Blacksteel on corpse-flesh rings out against the screaming of a city and the devastation of a distant battle of high-powered Death-wielders. Li Shu, beside her, rolls her eyes, pillars of keratin clicking and connecting, acting as pylons and foci for the ritual.

The chaos and messiness of the other fight, using a truer “puppet” than the others, covered for most of the preparation. The rest was done by Li Shu, actively diluting the Death energy around them, weakening the spell in some ways but, more importantly, keeping them hidden.

As the strongest fighters of Viviae approach, each one individually far stronger than Raika directly, she activates the array. 

It’s a bit less showy than her transcendent art. A lot less showy, actually, which is the point. 

When the elders arrive above her and hesitate at the edge of the array’s effects, she waves at them, giving a rather theatrical bow.

“What did you do?” One of them asks. 

Before she even has to answer, another, to his side, picks a chunk of fungal matter, lifting it to examine it closer. 

“She’s… poisoned it. Ruined it.”

Raika grins. “Yup.”

The distant battle echoes, but surrounding the four elders of the life-drinker clans, Raika, and Li Shu, there is a deathly quiet.

“Well?” Asks the first elder, his eyes a bright red and clearly showing his irritation. He’s the weak point, then, Raika thinks. She can use him.

“It’s a subtle working. Creative. She’s spread some sort of… plague, I believe. Not a true Death-casting. It’s…”

His eyes widen, bright green to counter the two red and one purple of the others around him. “The life you’ve spread in the city. The pale wood.”

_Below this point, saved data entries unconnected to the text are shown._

/-- 43_hmac.md R295 and R296, on the bus: from any state with no command in progress, a host program that constructs an
HMAC of `alg` (or clears the key of one), loads the key in pieces of any sizes, resets, adds m in pieces of any sizes and
reads it by `digest` and `hexdigest` runs to its end; what it read spells `HMAC(alg, key, m)` as bytes and then as
lowercase hex, however key and m were split; and STATUS then shows DV = 1. (The host's actions as `todo` and what
its reads return as `got` are the model's choice: notes/assumptions/1.) -/
def Obligations.HmacProgramReadsTheMac : Prop :=
  ∀ (s : State) (alg : Alg) (start : List Asm) (p q : List (Word × Nat)) (rest : List HostOp),
    s.busy = false → (∀ x ∈ p ++ q, x.2 ≤ 4) → (carried p).length ≤ lmax → 64 + (carried q).length ≤ lmax →
    (start = [.init alg .hmac] ∨ (start = [.keyclr] ∧ s.mode = .hmac ∧ s.alg = alg)) →
    s.todo
      = assemble
          (start ++ p.flatMap (fun x => keyw x.1 x.2) ++ [.reset] ++ q.flatMap (fun x => addw x.1 x.2)
            ++ digest alg ++ hexdigest alg)
        ++ rest →
    ∃ t ws hs, reaches s t ∧ t.busy = false ∧ t.todo = rest ∧ t.got = s.got ++ ws ++ hs
      ∧ ws.flatMap bytes32 = hmac alg (carried p) (carried q)
      ∧ hs.flatMap bytes32
          = (hmac alg (carried p) (carried q)).flatMap
              (fun b => [hexc (b.extractLsb' 4 4), hexc (b.extractLsb' 0 4)])
      ∧ (regRead t .status).getLsbD 20 = true ∧ t.err = s.err

/-- 43_hmac.md R298: after a FINISH, ADDs of m' and a FINISH give `HMAC(ALG, key, m')` with the same key. -/
def Obligations.HmacReuseKeepsTheKey : Prop :=
  ∀ (s : State) (j : Job) (m : List Byte) (p : List (Word × Nat)),
    Represents s j → j.mode = .hmac → j.phase = .finalized m → p ≠ [] →
    (∀ x ∈ p, x.2 ≤ 4) → 64 + (carried p).length ≤ lmax →
    ∃ t u, feed .add p s = .next t ∧ exec .finish t = .next u
      ∧ u.dv = true ∧ extract u.alg u.ctx1.h = hmac j.alg j.key (carried p) ∧ u.err = s.err

/-! ## Errors -/

/-- 60_exceptions.md R332: a legal command, run with ERR = 0, leaves ESEQ exactly in the cases of the table. -/
def Obligations.EseqExactlyInItsCases : Prop :=
  ∀ (s : State) (i : Instr), s.err = .none → i.wellFormed = true →
    ∃ t, exec i s = .next t ∧
      (t.err = .eseq ↔
        match i with
        | .keyclr => s.mode = .plain
        | .key _ => s.mode = .plain ∨ (s.mode = .hmac ∧ s.hst ≠ .idle)
        | .add _ => s.mode = .hmac ∧ s.hst = .idle
        | .finish => s.mode = .hmac ∧ s.hst = .idle
        | .nop => False | .init _ _ => False | .reset => False | .clrerr => False)

/-- 60_exceptions.md R333: a legal command that the mode and state allow, run with ERR = 0, leaves ELEN exactly when it
would take TLEN or KLEN past 2^61 - 1. -/
def Obligations.ElenExactlyPastLmax : Prop :=
  ∀ (s : State) (i : Instr), s.err = .none → i.wellFormed = true → seqError i s = false →
    ∃ t, exec i s = .next t ∧
      (t.err = .elen ↔
        match i with
        | .add cnt =>
          (match s.mode with
            | .plain => (if s.ctx0.st = .accumulating then s.ctx0.tlen else 0) + cnt > 2 ^ 61 - 1
            | .hmac => (if s.hst = .accumulating then s.ctx0.tlen else 64) + cnt > 2 ^ 61 - 1)
        | .key cnt => s.klen + cnt > 2 ^ 61 - 1
        | .nop => False | .init _ _ => False | .reset => False
        | .finish => False | .keyclr => False | .clrerr => False)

“That feeds on Death? The very same.”

The red-eyed elder, long hair writhing like serpents, snarls, taking a step forward. “It’s weak. Pathetic. Wiped out in a heartbeat. Every grove, we’ll burn, and then-”

“It’ll spread,” she says, her shit-eating grin widening. “Fast. It’s in the spores now. Even if you burn down this entire farm, and the next few miles around it, it won’t be enough. We started planting that shit the day we arrived, and the array just sends out a signal. Big signal, real complex, real delicate- but breaking it doesn’t do anything at this point.”

The Valdir-clan elder seems ready to start some shit anyways, but the green-eyed Dreyus beside him steps forward, placing a hand on his arm. The others clearly notice the breach of decorum, but the green-eyes and the Valdir don’t seem to mind, which Raika finds interesting.

“You’d ruin the entire ecosystem? Destroy the city’s food for-”

“Probably only weeks,” she says, shrugging. “It’s not that hard to fix. I’m sure your experts will figure it out sooner than later. But… not before hunger sets in. Not before we activate another wave, or another variant, or one of the other tricks we’ve been working on.

“So. How do we feel about negotiating?”